In loving memory of dear father and mother. Elizabeth EYTE who passed away Oct 2nd 1926 aged 77 years. Frederick EYTE who passed away Aug 27th 1903 aged 52 years. "At rest".

Annie Rogers, his step-daughter, married Albert Simmons and lived in Higham Ferrers. Florence married Fred Tassell and lived in Rushden until his death in 1903, and she later moved to Bedford and lived with her mother.

Maud, married George Frederick Brown, lived in Duck Street, Rushden (she was my Grandmother). My Great Grandfather, Thomas Brown, a clicker, was born in Wellingborough and moved to Rushden on his marriage to Winifred Christina Bollard, the daughter of Samuel Bollard, a thatcher, of Rushden. They lived in Duck Street before becoming proprietors of a grocers shop at 30, Church Street.

In 1895 their eldest son, George Frederick Brown, known as Fred, started a business with financial assistance from his uncle Albert Franklin, with his father, Thomas, as a partner. Father left the partnership in 1896 and George Frederick became bankrupt in 1898. He married Maud Eyte in 1902 and started up in business again, I think mainly as a sub­contractor to bigger firms. They had three children, the eldest being my father, George Cecil Brown. Maud died in 1907 and George Frederick went bankrupt again this time mainly because the firm he was doing work for, a Mr. George, also went bankrupt. Subsequently Albert Franklin paid for his passage to Australia. My father and his brother moved to their grandmother Eyte in Bedford whilst their sister Audrey Phyllis remained in Higham Ferrers as the ward of Albert Franklin and his wife Sarah.

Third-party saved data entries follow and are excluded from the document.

/-- Settles O10: each result is an effect that stores nothing, but for the one byte of BDOS 8. -/
theorem bdosByteResults : Obligations.BdosByteResults := by
  refine ⟨fun s v h hcases => ?_, fun s h hc => ?_, fun s h hc => ?_, fun s x h hc hle hx => ?_⟩
  · have he : bdos s.tick (s.draws 0) = .done ((s.draws 0).byteResult v) := by
      rcases hcases with ⟨hc, rfl⟩ | ⟨hc, rfl⟩ | ⟨hc, rfl⟩ | ⟨hc, rfl⟩
      · simp only [bdos, State.tick_c, hc, State.readByte_tick]
      · simp only [bdos, State.tick_c, hc]
      · simp only [bdos, State.tick_c, hc]
      · exact bdos_of_unsupported (s := s.tick) hc _
    exact ⟨_, step_eq_returned h he rfl rfl rfl⟩
  · have he : bdos s.tick (s.draws 0) = .done ((s.draws 0).byteResult (if (s.draws 0).flag then 0xFF else 0x00)) := by
      simp only [bdos, State.tick_c, hc]
    exact ⟨_, _, ite_eq_or_eq _ _ _, step_eq_returned h he rfl rfl rfl⟩
  · have he : bdos s.tick (s.draws 0) = .done { (s.draws 0).unstated with writes := [(0x0003, s.e)] } := by
      simp only [bdos, State.tick_c, hc, State.tick_e]
    exact ⟨_, step_of_handler_eq_done h he, rfl, fun x => s.tick.readByte_writeByte 0x0003 x s.e⟩
  · have he : bdos s.tick (s.draws 0) = .done (s.draws 0).unstated := by
      simp only [bdos, State.tick_c, hc, printString_of_dollar (s := s.tick) hle hx]
    exact ⟨_, _, _, _, _, step_eq_returned h he rfl rfl rfl⟩

/-- Settles O11: each is an effect that stores nothing and does not end the run. -/
theorem biosWordResults : Obligations.BiosWordResults := by
  intro s
  rw [← hiByte_eq_setWidth, ← hiByte_eq_setWidth, ← loByte_eq_setWidth, ← loByte_eq_setWidth]
  refine ⟨fun h => exists_step_eq_word_result (w := 0) h rfl, fun h => ?_,
    fun h => ⟨_, _, _, _, _, step_eq_returned (e := (s.draws 18).unstated) h rfl rfl rfl rfl⟩, fun h hc => ?_, fun h hc => ?_⟩
  · simpa only [State.bc, hiByte_joinBytes, loByte_joinBytes] using exists_step_eq_word_result (w := s.bc) h rfl
  · exact exists_step_eq_word_result (w := s.alvAddr) h (by simp only [handler, bdos, State.tick_c, hc, State.tick_alvAddr])
  · exact exists_step_eq_word_result (w := s.dpbAddr) h (by simp only [handler, bdos, State.tick_c, hc, State.tick_dpbAddr])

/-- Settles O12: each handler ends the run and does nothing else, BDOS 9 when its search fails. -/
theorem trapsThatEndTheRun : Obligations.TrapsThatEndTheRun := by
  rintro s offset reason h (⟨rfl, hc, rfl⟩ | ⟨rfl, rfl⟩ | ⟨rfl, rfl⟩ | ⟨rfl, hc, hno, rfl⟩)
  · have he : bdos s.tick (s.draws 0) = .done ((s.draws 0).stopped .okTerm) := by
      have hnumber : s.c.toNat = 0 := by rw [hc]; rfl
      simp only [bdos, State.tick_c, hnumber]
    exact exists_step_eq_stopped h he
  · exact exists_step_eq_stopped (reason := .errBoot) h rfl
  · exact exists_step_eq_stopped (reason := .okTerm) h rfl
  · have he : bdos s.tick (s.draws 0) = .done ((s.draws 0).stopped .errBdosArg) := by
      have hnumber : s.c.toNat = 9 := by rw [hc]; rfl
      simp only [bdos, State.tick_c, hnumber, printString_of_no_dollar (s := s.tick) hno]
    exact exists_step_eq_stopped h he

end Sys2Proof.Proofs.Scope
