-- ==== Sys2Proof/Decode.lean ====
section
/-! DEFINITION. Command decoding and encoding (spec/30_encoding.md R73 to R76; decision D2). -/

namespace Sys2Proof

/-- Why a word is ILLEGAL (R76): no command has its opcode, or its command requires a zero where the word has a one.
The block does the same in both cases; the two names are the model's (log entry 15). -/
inductive IllegalWord where
  | unusedOpcode
  | requiredZeroSet
deriving DecidableEq, Repr

/-- A row of the opcode table: a word `w` is this command when `w &&& mask = pattern` (R74). -/
structure OpcodeRow where
  mnemonic : String
  mask : Word
  pattern : Word
deriving DecidableEq, Repr

/-- The four rows of R74 (spec/opcode_table.json). -/
def opcodeTable : List OpcodeRow :=
  [⟨"ENC_BYTE", 0xFFFFFF00#32, 0x01000000#32⟩,
   ⟨"ENC_END", 0xFFFFFFFF#32, 0x02000000#32⟩,
   ⟨"DEC_SYM", 0xFFE00000#32, 0x10000000#32⟩,
   ⟨"DEC_END", 0xFFFFFFFF#32, 0x11000000#32⟩]

/-- `OPC = w[31:24]` (R73). -/
def opcodeOf (w : Word) : BitVec 8 := w.extractLsb' 24 8

/-- The opcodes R74 gives to commands. -/
def usedOpcodes : List (BitVec 8) := [0x01#8, 0x02#8, 0x10#8, 0x11#8]

/-- Why `w` is illegal, for a word no row matches. -/
def illegalReason (w : Word) : IllegalWord :=
  if opcodeOf w ∈ usedOpcodes then .requiredZeroSet else .unusedOpcode

/-- `decodeCommand(w)` of R76. -/
def decode (w : Word) : Except IllegalWord Instr :=
  if w &&& 0xFFFFFF00#32 = 0x01000000#32 then .ok (.encByte (w.extractLsb' 0 8))
  else if w = 0x02000000#32 then .ok .encEnd
  else if w &&& 0xFFE00000#32 = 0x10000000#32 then .ok (.decSym (w.extractLsb' 0 21))
  else if w = 0x11000000#32 then .ok .decEnd
  else .error (illegalReason w)

/-- The word of a command: its match value with the operand in the payload's low bits (R74; spec/95_test_vectors.md 0:
"`ENC_BYTE(b) = 0x01000000 | b`"). -/
def encode : Instr → Word
  | .encByte b => 0x01000000#32 ||| b.setWidth 32
  | .encEnd => 0x02000000#32
  | .decSym c => 0x10000000#32 ||| c.setWidth 32
  | .decEnd => 0x11000000#32

/-- The 32-bit word whose low `nbits` bits are those of `w`, the others zero; every command is 32 bits (R73). -/
def tableWord (nbits w : Nat) : Word := BitVec.ofNat 32 (w % 2 ^ nbits)

/-- What the decoder reads from an instruction whose bits are `w`. The command word is one value on a 32-bit port, so no
byte order applies (spec/20_memory.md R60); a row of more than 32 bits names no command (R73). -/
def decodeTableWord (nbits w : Nat) : Option Instr :=
  if nbits ≤ 32 then (decode (tableWord nbits w)).toOption else none

end Sys2Proof
end

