-- ==== Sys2Proof/Machine/Encoder.lean ====
section
/-! DEFINITION. ENC_BYTE and ENC_END (spec/40_encoder.md). -/

namespace Sys2Proof.Machine

/-- ENC_BYTE (spec/40_encoder.md R100), with the branch `need <= 8` (spec/90_conflicts.md C1). -/
def encByteEffect (T : Tables) (b : Byte) (s : State) : State :=
  let need := encNeed s.e_rem.val
  if need ≤ 8 then
    (s.emitE (.sym (T.enc (encAddress (encIndex s.e_stage.toNat need b.toNat))))).setEnc
      (BitVec.ofNat 10 (b.toNat &&& mask (8 - need))) (Fin.ofNat 11 (8 - need))
  else
    s.setEnc (BitVec.ofNat 10 ((s.e_stage.toNat <<< 8) ||| b.toNat)) (Fin.ofNat 11 (s.e_rem.val + 8))

/-- The final symbol of an encode call: none, a tail symbol for 1 to 3 bits, a main symbol for 4 to 10 bits, the index
not shifted (spec/40_encoder.md R101, spec/30_encoding.md R71). -/
def finalSymbol (T : Tables) (stage : BitVec 10) (rem : Fin 11) : Option CodePoint :=
  if rem.val = 0 then none
  else if rem.val ≤ 3 then some (T.tail (stage.setWidth 3))
  else some (T.enc (stage.setWidth 11))

/-- ENC_END (spec/40_encoder.md R101). -/
def encEndEffect (T : Tables) (s : State) : State :=
  match finalSymbol T s.e_stage s.e_rem with
  | none => (s.emitE .encDone).encInit
  | some cp => ((s.emitE (.sym cp)).emitE .encDone).encInit

/-- The meaning of ENC_BYTE on this machine's tables (R100); it never raises an error (spec/60_exceptions.md R182). -/
def execEncByte (b : Byte) (s : State) : Host.Outcome State Fault Refusal := .next (encByteEffect Config.tables b s)

/-- The meaning of ENC_END on this machine's tables (R101). -/
def execEncEnd (s : State) : Host.Outcome State Fault Refusal := .next (encEndEffect Config.tables s)

end Sys2Proof.Machine
end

Another son of Thomas, Robert Roland Brown, remained in Rushden and became a Leather Factor, taking the premises of the grocers shop as his place of business. His sister Ella worked for him as his secretary. Robert, known as Rol, married in 1915 and lived in Wellingborough Road and then Glassbrook Road until his death in 1965 and his wife’s in 1976.

The connection to Albert Franklin, the builder of the Royal Theatre, and a large area of Rushden comes through his wife who was the half sister of Winifred Christian Bollard. He was known to the family as Uncle Albert, who was born in Stony Stratford and started career in Duck Street before moving to Grove Road, Higham Ferrers. On the death of his niece Maud Brown he became the guardian of my Aunt, Miss Audrey Phyllis Brown, who lived with them until the death of Albert and his wife Sarah. She then lived with her grandmother Brown and Aunt Ella in Rushden until marrying Spencer Franklin a distant relative of Albert.